In sum, open data improves transparency, making it easier to see the exercise of power and to discuss and evaluate the use of that power. Further, it democratises the knowledge on which global policy arguments are constructed. Open data allows anyone in the digital space the opportunity to construct robust policy ideas and strengthen their arguments in global deliberation. Online enthusiasts are also proving skilled at visualising data such that even a weak grasp of data-handling or statistics does not prevent people from analysing such information. Eventually, open data and the tools to use it will enable inspired individuals or networked groups of globally-minded citizens to build their own constructive solutions (‘open solutions’) to global governance problems.

5.5. Summary

This section has shown that the democratisation of global governance institutions, as with global democracy as a whole, is most rapidly developing in terms of freer information, which in this case improves non-electoral accountability most obviously through increased transparency. The democratisation of knowledge and of access to global policy makers, through open data and social media will create a more direct and participatory system. In the long term, innovations in digital collaboration may render certain institutions resistant, particularly those that are too bureaucratic to react to change or those whose principals, member states or shareholders, would lose from democratisation.114 In the meantime, however, these institutions hold the budgets and much of the knowledge necessary to scale-up better solutions for management of global affairs. Democratising the institutions through digital means is an important first development of a global digital democracy.

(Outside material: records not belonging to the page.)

-- ==== Sys2Proof/Certificates/Slice0/Obligations.lean ====
section
/-! DEFINITION. The statements for the provers. An effect is written out as the whole next state, so that each equation
is the instruction's result, its completion and its frame at once: what the right side does not name is unchanged. A
composite operation puts its statements in front of the program that is still to run (spec/10_state.md R28, log 5). -/

open Sys2Proof Sys2Proof.Machine

/-! ### Encodings -/

/-- Decoding the encoding of a well-formed row gives the row back, for every row and every field value. Derived from
the tables of spec/30_encoding.md section 3. -/
def Obligations.DecodeOfEncode : Prop :=
  ∀ (c : Params) (i : Instr) (k : Code), i.WellFormed c = true → encode c i = some k → decode c k = .ok i

/-- What decodes is a well-formed row, and it encodes to the code it was read from: no two rows share a code. -/
def Obligations.EncodeOfDecode : Prop :=
  ∀ (c : Params) (k : Code) (i : Instr), decode c k = .ok i → i.WellFormed c = true ∧ encode c i = some k

/-- A few words written out from spec/30_encoding.md R81 to R91 decode to the rows they stand for. -/
def Obligations.ListedWordsDecode : Prop :=
  ∀ c : Params,
    decode c (.reg .i2cCon 0x00008603#32) = .ok .conXfer
    ∧ decode c (.reg .i2cCon 0x00008000#32) = .ok .conInit
    ∧ decode c (.reg .i2cCnt 0x00000002#32) = .ok .cnt2
    ∧ decode c (.reg .i2cIe 0x00000010#32) = .ok .ieXrdy
    ∧ decode c (.reg .i2cData 0x000000FD#32) = .ok (.dataByte 0xFD#8)
    ∧ decode c (.reg .i2cStat 0x00001000#32) = .ok (.busy 0x00001000#32)
    ∧ decode c (.reg .i2cStat 0xFFFFEFFF#32) = .ok (.free 0xFFFFEFFF#32)
    ∧ decode c (.xact 0xFD#8 0x10#8) = .ok .brakeAllOff
    ∧ decode c (.xact 0xFD#8 0x00#8) = .ok .brakeRelease
    ∧ decode c (.xact 0xFE#8 0x79#8) = .ok (.setupPrescale 0x79#8)
    ∧ (c.unknownIrqPolicy = .twoWay →
        decode c (.reg .intcActive 0xFFFFFFFB#32) = .ok (.dispatchTimer 0xFFFFFFFB#32)
        ∧ decode c (.reg .intcActive 0x00000044#32) = .ok (.dispatchGpio 0x00000044#32))

/-- spec/30_encoding.md R93: at every register, a word that is no row of it is rejected by the decoder and refused by
RegWrite, and so is every write of a register the block only reads; a transaction outside the XACT rows is rejected by
the decoder, and the step that hands one over sets the refusal mark, which no step clears (60_exceptions.md R200). Every
word of I2C.STAT, INTC.ACTIVE and TIMER.RELOAD is a row. That WRITE itself does not check its operands (41_i2c_master.md
R120), so that the mark and not a stop refuses such a transaction, is log 18. -/
def Obligations.UnlistedWordsRefused : Prop :=
  (∀ (c : Params) (w : Word), w ≠ 0x00008603#32 → w ≠ 0x00008000#32 →
      decode c (.reg .i2cCon w) = .error (.unlistedWord .i2cCon w))
  ∧ (∀ (c : Params) (w : Word), w ≠ 0x00000002#32 → decode c (.reg .i2cCnt w) = .error (.unlistedWord .i2cCnt w))
  ∧ (∀ (c : Params) (w : Word), w ≠ 0x00000010#32 → decode c (.reg .i2cIe w) = .error (.unlistedWord .i2cIe w))
  ∧ (∀ (c : Params) (w : Word), 256 ≤ w.toNat → decode c (.reg .i2cData w) = .error (.unlistedWord .i2cData w))
  ∧ (∀ (c : Params) (w : Word) (r : Reg), r = .gpioStatclr ∨ r = .gpioFalldet → w ≠ 1#32 <<< c.buttonLine.val →
      decode c (.reg r w) = .error (.unlistedWord r w))
  ∧ (∀ (c : Params) (r : Reg) (p w : Word),
      (r, p) ∈ [(.timerStatclr, c.timerClrValue), (.intcNewirq, c.newirqAckValue), (.i2cOa, c.ownAddr),
        (.i2cSa, c.slaveAddr), (.intcReset, c.intcResetValue), (.timerReset, c.timerResetValue),
        (.timerOvfie, c.ovfieValue)] →
      w ≠ p → decode c (.reg r w) = .error (.unlistedWord r w))
  ∧ (∀ (c : Params) (w : Word), w ≠ c.maskenTimerValue → w ≠ c.maskenGpioValue →
      decode c (.reg .intcMasken w) = .error (.unlistedWord .intcMasken w))
  ∧ (∀ (c : Params) (w : Word), c.byteDelayMode = .abstract ∨ w.getLsbD c.ovfBit = false →
      decode c (.reg .timerRawstat w) = .error (.unlistedWord .timerRawstat w))
  ∧ (∀ (c : Params) (a d : Byte), a ∉ channelRegs ++ setupRegs → ¬(a = 0xFD#8 ∧ (d = 0x10#8 ∨ d = 0x00#8)) →
      decode c (.xact a d) = .error (.unlistedXact a d))
  ∧ (∀ (c : Params) (a d : Byte), a ∈ channelRegs → d ≠ c.highVal → d ≠ c.lowVal →
      decode c (.xact a d) = .error (.unlistedXact a d))
  ∧ (∀ (s : State) (b a d : Byte) (k : List Item), s.core.cont = .xactMark a d :: k →
      decode s.cfg (.xact a d) = .error (.unlistedXact a d) →
      ∃ t, exec (.dataWrite b) s = .next t ∧ t.refusalMark = true)
  ∧ (∀ s t : State, step s = .next t → s.refusalMark = true → t.refusalMark = true)
  ∧ (∀ (s : State) (r : Reg) (v : Word), decode s.cfg (.reg r v) = .error (.unlistedWord r v) →
      regWrite r v s = .refused (.unlistedWord r v))
  ∧ (∀ (s : State) (r : Reg) (v : Word), r = .i2cStat ∨ r = .intcActive ∨ r = .timerRawstat →
      regWrite r v s = .refused (.unlistedWord r v))
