/-- The outcome with `f` applied to its next state. -/
def onNext (f : State → State) : Out → Out
  | .next s => .next (f s)
  | .fault r => .fault r
  | .refused r => .refused r

theorem onNext_ite (f : State → State) (c : Prop) [Decidable c] (a b : Out) :
    onNext f (if c then a else b) = if c then onNext f a else onNext f b :=
  apply_ite (onNext f) c a b

section
variable (ms : List Move) (s : State)

/-! ### The shared operations -/

theorem written_setScript (r : Reg) (v : Word) : written r v (setScript ms s) = setScript ms (written r v s) := by
  cases r with
  | i2cCon =>
    simp only [written, deviceEffect, writeCon]
    split <;> rfl
  | _ => rfl

theorem regWrite_setScript (r : Reg) (v : Word) :
    regWrite r v (setScript ms s) = onNext (setScript ms) (regWrite r v s) := by
  simp only [regWrite, written_setScript, onNext_ite]
  rfl

theorem handOver_setScript : handOver (setScript ms s) = setScript ms (handOver s) := by
  simp only [handOver, setScript_cont]
  split <;> rfl

theorem putByte_setScript (b : Byte) : putByte b (setScript ms s) = onNext (setScript ms) (putByte b s) := by
  rw [putByte_eq, putByte_eq, written_setScript, handOver_setScript]
  rfl

theorem pollAgain_setScript : pollAgain (setScript ms s) = onNext (setScript ms) (pollAgain s) := by
  simp only [pollAgain, onNext_ite]
  rfl

theorem checkTest_setScript (v : Word) :
    checkTest v (setScript ms s) = onNext (setScript ms) (checkTest v s) := by
  simp only [checkTest, onNext_ite]
  rfl

theorem checkRead_setScript : checkRead (setScript ms s) = onNext (setScript ms) (checkRead s) := by
  simp only [checkRead, onNext_ite]
  exact if_congr Iff.rfl (checkTest_setScript ms (emit (.rd .i2cStat s.i2c.stat) s) s.i2c.stat) rfl

theorem regRead_setScript {r : Reg} {k : Word → State → Out}
    (hk : ∀ v t, k v (setScript ms t) = onNext (setScript ms) (k v t)) :
    regRead r k (setScript ms s) = onNext (setScript ms) (regRead r k s) := by
  have hread : (setScript ms s).readable r = s.readable r := rfl
  simp only [regRead, hread]
  cases s.readable r with
  | some v => exact hk v (emit (.rd r v) s)
  | none => rfl

theorem rawRead_setScript : rawRead (setScript ms s) = onNext (setScript ms) (rawRead s) := by
  simp only [rawRead, onNext_ite]
  exact if_congr Iff.rfl rfl (regRead_setScript ms s fun _ _ => rfl)

theorem sendRow_setScript (i : Instr) (a d : Byte) :
    sendRow i a d (setScript ms s) = onNext (setScript ms) (sendRow i a d s) := by
  simp only [sendRow, onNext_ite]
  rfl

theorem startWrite_setScript (a d : Byte) :
    startWrite a d (setScript ms s) = onNext (setScript ms) (startWrite a d s) := by
  simp only [startWrite, onNext_ite]
  rfl

theorem trap_setScript : trap (setScript ms s) = onNext (setScript ms) (trap s) := by
  simp only [trap, onNext_ite]
  rfl

theorem trapReturn_setScript : trapReturn (setScript ms s) = onNext (setScript ms) (trapReturn s) := by
  simp only [trapReturn, setScript_saved]
  cases s.core.saved <;> rfl

theorem afterCount_setScript : afterCount (setScript ms s) = setScript ms (afterCount s) := by
  simp only [afterCount, apply_ite (setScript ms)]
  rfl

theorem raiseFault_setScript (f : FaultCode) (w : Word) :
    raiseFault f w (setScript ms s) = setScript ms (raiseFault f w s) := by
  cases f <;> rfl

/-! ### The instructions and the core's move -/

/-- No instruction reads or writes the script. -/
theorem exec_setScript (i : Instr) : exec i (setScript ms s) = onNext (setScript ms) (exec i s) := by
  cases i with
  | conXfer => exact regWrite_setScript ms s .i2cCon Config.conXferWord
  | conInit => exact regWrite_setScript ms s .i2cCon Config.conInitWord
  | cnt2 | setCount => exact regWrite_setScript ms s .i2cCnt Config.cnt2Word
  | ieXrdy | xrdyEnable => exact regWrite_setScript ms s .i2cIe Config.ieXrdyWord
  | reloadWord v => exact regWrite_setScript ms s .timerReload v
  | timerProgram n => exact regWrite_setScript ms s .timerReload (reloadFor n)
  | gpioClr | timerClr | newirqAck | timerStatusClear | gpioStatusClear | i2cOa | i2cSa | gpioFalldet
  | gpioEdgeConfig | intcReset | intcMasken | timerReset | timerOvfie => exact regWrite_setScript ms s _ _
  | dataByte b | dataWrite b => exact putByte_setScript ms s b
  | phaseCh17 d => exact sendRow_setScript ms s (.phaseCh17 d) _ _
  | phaseCh13 d => exact sendRow_setScript ms s (.phaseCh13 d) _ _
  | phaseCh1b d => exact sendRow_setScript ms s (.phaseCh1b d) _ _
  | phaseCh1f d => exact sendRow_setScript ms s (.phaseCh1f d) _ _
  | brakeAllOff => exact sendRow_setScript ms s .brakeAllOff _ _
  | brakeRelease => exact sendRow_setScript ms s .brakeRelease _ _
  | setupMode1 d => exact sendRow_setScript ms s (.setupMode1 d) _ _
  | setupPrescale d => exact sendRow_setScript ms s (.setupPrescale d) _ _
  | setupMode2 d => exact sendRow_setScript ms s (.setupMode2 d) _ _
  | setupCh0f d => exact sendRow_setScript ms s (.setupCh0f d) _ _
  | setupCh23 d => exact sendRow_setScript ms s (.setupCh23 d) _ _
  | busy => exact pollAgain_setScript ms s
  | completeCheck a => exact checkRead_setScript ms (startPoll a s)
  | write a d => exact startWrite_setScript ms s a d
  | excReturn => exact trapReturn_setScript ms s
  | trapEntry => exact trap_setScript ms s
  | dispatchUnknown =>
    simp only [exec, execDispatchUnknown, setScript_cfg]
    cases s.cfg.unknownIrqPolicy <;> rfl
  | delayByte =>
    simp only [exec, execDelayByte, setScript_cfg]
    cases s.cfg.byteDelayMode <;> rfl
  | rawOvf | dispatch | tick | tickStep | countStep | button | arm | enableInterrupts =>
    simp only [exec, execRawOvf, execDispatch, execTick, execTickStep, execCountStep, execButton, execArm,
      execEnableInterrupts, onNext_ite]
    rfl
  | _ => rfl

theorem idle_setScript : idle (setScript ms s) = onNext (setScript ms) (idle s) := by
  simp only [idle, setScript_ctx, exec_setScript]
  cases s.core.ctx with
  | main =>
    simp only [onNext_ite]
    rfl
  | boot | handler => rfl

/-- The core's move neither looks at the moves to come nor changes them. -/
theorem coreTurn_setScript : coreTurn (setScript ms s) = onNext (setScript ms) (coreTurn s) := by
  simp only [coreTurn, setScript_cont]
  split
  · exact idle_setScript ms s
  · next i k _ => exact exec_setScript ms (setCont k s) i
  · rfl
  · next f w k _ => exact congrArg _ (raiseFault_setScript ms (setCont k s) f w)
  · next k _ => exact congrArg _ (afterCount_setScript ms (setCont k s))
  · next k _ => exact checkRead_setScript ms (setCont k s)
  · next k _ => exact rawRead_setScript ms (setCont k s)
  all_goals rfl
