-- ==== Sys2Proof/Machine/Literal.lean ====
section
/-! DEFINITION. Literal instructions (spec/42_literal.md, rules R130 to R138). -/

namespace Sys2Proof.Machine

/-- MOVL (R131): dst is not read; C and DC kept, OF cleared. -/
def execMovl (dst : Operand) (const : Byte) (s : State) : Result := writeOnly dst (move8 s.flags const) s

/-- CMPL (R132): dst - const, flags only. -/
def execCmpl (dst : Operand) (const : Byte) (s : State) : Result :=
  readTest dst (fun d => sub8 s.platform.ofSubRule d const false) s

/-- ADDL (R133). -/
def execAddl (dst : Operand) (sconst : BitVec 5) (s : State) : Result :=
  readModifyWrite dst (fun d _ => add8 d (shortLiteral sconst) false) s

/-- SUBL (R134). -/
def execSubl (dst : Operand) (sconst : BitVec 5) (s : State) : Result :=
  readModifyWrite dst (fun d _ => sub8 s.platform.ofSubRule d (shortLiteral sconst) false) s

/-- BIC (R135). -/
def execBic (dst : Operand) (p : Place) (tconst : BitVec 4) (s : State) : Result :=
  readModifyWrite dst (fun d _ => logic8 (d &&& ~~~tetradLiteral p tconst)) s

/-- BIS (R136). -/
def execBis (dst : Operand) (p : Place) (tconst : BitVec 4) (s : State) : Result :=
  readModifyWrite dst (fun d _ => logic8 (d ||| tetradLiteral p tconst)) s

/-- BTG (R137). -/
def execBtg (dst : Operand) (p : Place) (tconst : BitVec 4) (s : State) : Result :=
  readModifyWrite dst (fun d _ => logic8 (d ^^^ tetradLiteral p tconst)) s

/-- BTT (R138): flags only. -/
def execBtt (dst : Operand) (p : Place) (tconst : BitVec 4) (s : State) : Result :=
  readTest dst (fun d => logic8 (d &&& tetradLiteral p tconst)) s

end Sys2Proof.Machine
end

This paper has thus far presented an optimistic view of the potential of digital communications technology to lead to global democracy. The next section considers the limits of these arguments.

112 See www.opencorporates.org 113 Shadbolt, n.d.. The apparel company, Nike, have experimented with open data (Turoczy, 2011).114 Keohane and Nye, 2002, suggest that a lack of transparency in international organisations is politically efficacious for member states (p. 221).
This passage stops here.